# Mummy costume ideas needed



## ElPitchfork (Oct 2, 2005)

Looking for ideas for a mummy costume. Have a few of my own but wanted to see what others may have done.

Thanks.


----------



## portia319 (Aug 31, 2009)

My hubby was a mummy last year. He wore long johns for pants and then a white tshirt on top. We went to the fabric store and bought muslin and cheese cloth. Cut it in strip and dyed it in tea to give it a more aged look. Then we wrapped and wrapped. Did alot of hidden pinning. I then took face make up (dark browns and dark greens) and brushed certain areas to make it look "old" and then lastly we took moss (which we originally bought for the tombstones we made) and glued it onto the costume.
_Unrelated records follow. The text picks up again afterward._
-- ==== Sys2Proof/Laws/Builder.lean ====
section
/-! SUPPORT. The tree builder: what ExtractMin takes, and what every pass of the merge loop keeps. -/

namespace Sys2Proof.Machine

/-! ExtractMin -/

theorem Key.before_iff (a b : Key) :
    a.before b = true ↔ a.weight.toNat < b.weight.toNat ∨ (a.weight.toNat = b.weight.toNat ∧ a.index < b.index) := by
  simp [Key.before]

theorem Key.before_trans {a b c : Key} (h1 : a.before b = true) (h2 : b.before c = true) : a.before c = true := by
  rw [Key.before_iff] at *
  omega

theorem Key.not_before_self (a : Key) : a.before a = false := by
  rw [← Bool.not_eq_true, Key.before_iff]
  omega

theorem foldl_least_spec (ks : List Key) (k : Key) :
    ks.foldl Key.least k ∈ k :: ks ∧ ∀ x ∈ k :: ks, x.before (ks.foldl Key.least k) = false := by
  induction ks generalizing k with
  | nil => simp [Key.not_before_self]
  | cons y ks ih =>
    obtain ⟨hm, hl⟩ := ih (k.least y)
    rw [List.foldl_cons]
    have hor : (y.before k = true ∧ k.least y = y) ∨ (y.before k = false ∧ k.least y = k) := by
      unfold Key.least
      cases y.before k <;> simp
    have hboth : ∀ z, (z = k ∨ z = y) → z.before (ks.foldl Key.least (k.least y)) = false := by
      intro z hz
      have h0 := hl (k.least y) (by simp)
      generalize ks.foldl Key.least (k.least y) = m at h0 ⊢
      rw [← Bool.not_eq_true] at h0 ⊢
      intro hzb
      apply h0
      rcases hor with ⟨hyk, he⟩ | ⟨hyk, he⟩
      · rw [he]
        rcases hz with rfl | rfl
        · exact Key.before_trans hyk hzb
        · exact hzb
      · rw [he]
        rcases hz with rfl | rfl
        · exact hzb
        · rw [← Bool.not_eq_true] at hyk
          rw [Key.before_iff] at *
          omega
    constructor
    · rcases List.mem_cons.1 hm with h | h
      · rw [h]; rcases hor with ⟨-, h⟩ | ⟨-, h⟩ <;> simp [h]
      · simp [h]
    · intro x hx
      rcases List.mem_cons.1 hx with rfl | hx
      · exact hboth _ (.inl rfl)
      · rcases List.mem_cons.1 hx with rfl | hx
        · exact hboth _ (.inr rfl)
        · exact hl x (by simp [hx])

/-- What ExtractMin answers: a member before which no member stands, and LIVE without it. -/
theorem extractMin_spec {live rest : List Key} {m : Key} (h : extractMin live = some (m, rest)) :
    m ∈ live ∧ rest = live.erase m ∧ ∀ x ∈ live, x.before m = false := by
  cases live with
  | nil => simp [extractMin] at h
  | cons k ks =>
    simp only [extractMin, Option.some.injEq, Prod.mk.injEq] at h
    obtain ⟨rfl, rfl⟩ := h
    obtain ⟨h1, h2⟩ := foldl_least_spec ks k
    exact ⟨h1, rfl, h2⟩

theorem extractMin_eq_none {live : List Key} : extractMin live = none ↔ live = [] := by
  cases live <;> simp [extractMin]

/-! One node added to the arena -/

theorem weightAt_append {nodes : List Node} {i : Nat} (x : Node) (h : i < nodes.length) :
    weightAt (nodes ++ [x]) i = weightAt nodes i := by
  rw [weightAt, weightAt, List.getElem?_append_left h]

theorem weightAt_append_self (nodes : List Node) (x : Node) :
    weightAt (nodes ++ [x]) nodes.length = nodeWeight x := by
  simp [weightAt]

theorem isChild_append_of_lt {nodes : List Node} {j i : Nat} (x : Node) (h : j < nodes.length) :
    IsChild (nodes ++ [x]) j i ↔ IsChild nodes j i := by
  simp only [IsChild, List.getElem?_append_left h]

theorem IsChild.lt {nodes : List Node} {j i : Nat} (h : IsChild nodes j i) : j < nodes.length := by
  obtain ⟨l, r, w, hj, -⟩ := h
  by_contra hlt
  rw [List.getElem?_eq_none (by omega)] at hj
  cases hj

theorem isLive_append {nodes : List Node} {k i : Nat} (x : Node) (h : k ≤ nodes.length) :
    IsLive (nodes ++ [x]) k i ↔ IsLive nodes k i := by
  simp only [IsLive]
  constructor
  · rintro ⟨h1, h2⟩
    exact ⟨h1, fun j hj hc => h2 j hj ((isChild_append_of_lt x (by omega)).2 hc)⟩
  · rintro ⟨h1, h2⟩
    exact ⟨h1, fun j hj hc => h2 j hj ((isChild_append_of_lt x (by omega)).1 hc)⟩

theorem earlier_append {nodes : List Node} {i j : Nat} (x : Node) (hi : i < nodes.length) (hj : j < nodes.length) :
    Earlier (nodes ++ [x]) i j ↔ Earlier nodes i j := by
  simp only [Earlier, weightAt_append x hi, weightAt_append x hj]

/-- A merge already made stays a greedy merge. -/
theorem isGreedyMerge_append {nodes : List Node} {k : Nat} (x : Node) (hk : k < nodes.length)
    (h : IsGreedyMerge nodes k) : IsGreedyMerge (nodes ++ [x]) k := by
  obtain ⟨l, r, w, hn, hl, hr, he, hmin, hmin2, hw⟩ := h
  have hll := hl.1
  have hrl := hr.1
  refine ⟨l, r, w, by rw [List.getElem?_append_left hk]; exact hn,
    (isLive_append x hk.le).2 hl, (isLive_append x hk.le).2 hr,
    (earlier_append x (by omega) (by omega)).2 he, ?_, ?_, ?_⟩
  · intro i hi hne
    have hi' := (isLive_append x hk.le).1 hi
    exact (earlier_append x (by omega) (by have := hi'.1; omega)).2 (hmin i hi' hne)
  · intro i hi hne hne2
    have hi' := (isLive_append x hk.le).1 hi
    exact (earlier_append x (by omega) (by have := hi'.1; omega)).2 (hmin2 i hi' hne hne2)
  · rw [weightAt_append x (by omega), weightAt_append x (by omega)]; exact hw

/-! The merge loop -/

/-- What holds between two passes of the loop over an arena that began with n leaves. -/
structure MergeInv (leaves : List Node) (nodes : List Node) (live : List Key) : Prop where
  bound : leaves.length ≤ 256
  allLeaves : ∀ n ∈ leaves, ∀ l r w, n ≠ .internal l r w
  size : nodes.length + live.length = 2 * leaves.length
  leavesFirst : nodes.take leaves.length = leaves
  enough : leaves.length ≤ nodes.length
  nonempty : live ≠ []
  nodup : (live.map Key.index).Nodup
  keys : ∀ k ∈ live, k.index < nodes.length ∧ k.weight = weightAt nodes k.index
  liveIff : ∀ i, i ∈ live.map Key.index ↔ IsLive nodes nodes.length i
  merges : ∀ k, leaves.length ≤ k → k < nodes.length → IsGreedyMerge nodes k
  oneParent : ∀ i, i < nodes.length → i ∉ live.map Key.index → ∃! j, IsChild nodes j i
  total : (live.map Key.weight).sum = (leaves.map nodeWeight).sum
He won best costume.  He also painted his nails black and then wiped it off right away and he put some dark make up around his eyes.

Here are some pics: 

http://3.bp.blogspot.com/__bNx-w39RHU/Su3pgqE9-2I/AAAAAAAAAds/voxlsgcYZ1w/s1600-h/DSC01607.jpg

http://www.facebook.com/photo.php?pid=10692935&l=7308cdc95f&id=508765494


----------



## ElPitchfork (Oct 2, 2005)

Thanks. Exactly what I had in mind. Good costume.


----------



## Skulkin (Jul 27, 2005)

I did pretty much the same as Portia, except I took a pair of painter pants and turtleneck shirt, cut them up the seams and sewed (you can also hot glue or fabric glue) the strips of tea-stained gauze fabric onto the clothes. Then I sewed up the seams and attached some loose pieces to hang down. That way I didn't have to wrap and pin all those strips. I also took an old pair of shoes and covered them with the strips. I've attached a pic without the headpiece. My scanner's not working or I'd have another pic of both me and my husband in full costume.


----------



## Spookilicious mama (Feb 27, 2008)

Skulkin said:


> I did pretty much the same as Portia, except I took a pair of painter pants and turtleneck shirt, cut them up the seams and sewed (you can also hot glue or fabric glue) the strips of tea-stained gauze fabric onto the clothes. Then I sewed up the seams and attached some loose pieces to hang down. That way I didn't have to wrap and pin all those strips. I also took an old pair of shoes and covered them with the strips. I've attached a pic without the headpiece. My scanner's not working or I'd have another pic of both me and my husband in full costume.


*That came out Fabulous!!! Great job*


----------



## offmymeds (May 26, 2010)

You can also use cheap white sheets. Tea stain them and rip them up.


----------



## 13mummy (Aug 26, 2007)

I purchased one of those zip up thin white paint suits. Then I used cheesecloth like above and sewed it on the suit. I found it very easy to get in and out of.


----------



## Spookilicious mama (Feb 27, 2008)

13mummy said:


> I purchased one of those zip up thin white paint suits. Then I used cheesecloth like above and sewed it on the suit. I found it very easy to get in and out of.



*Pant suit!!! what a great idea!!! I would have never thought of that but that would make it easier to get in and out of You also looked great in that costume*


----------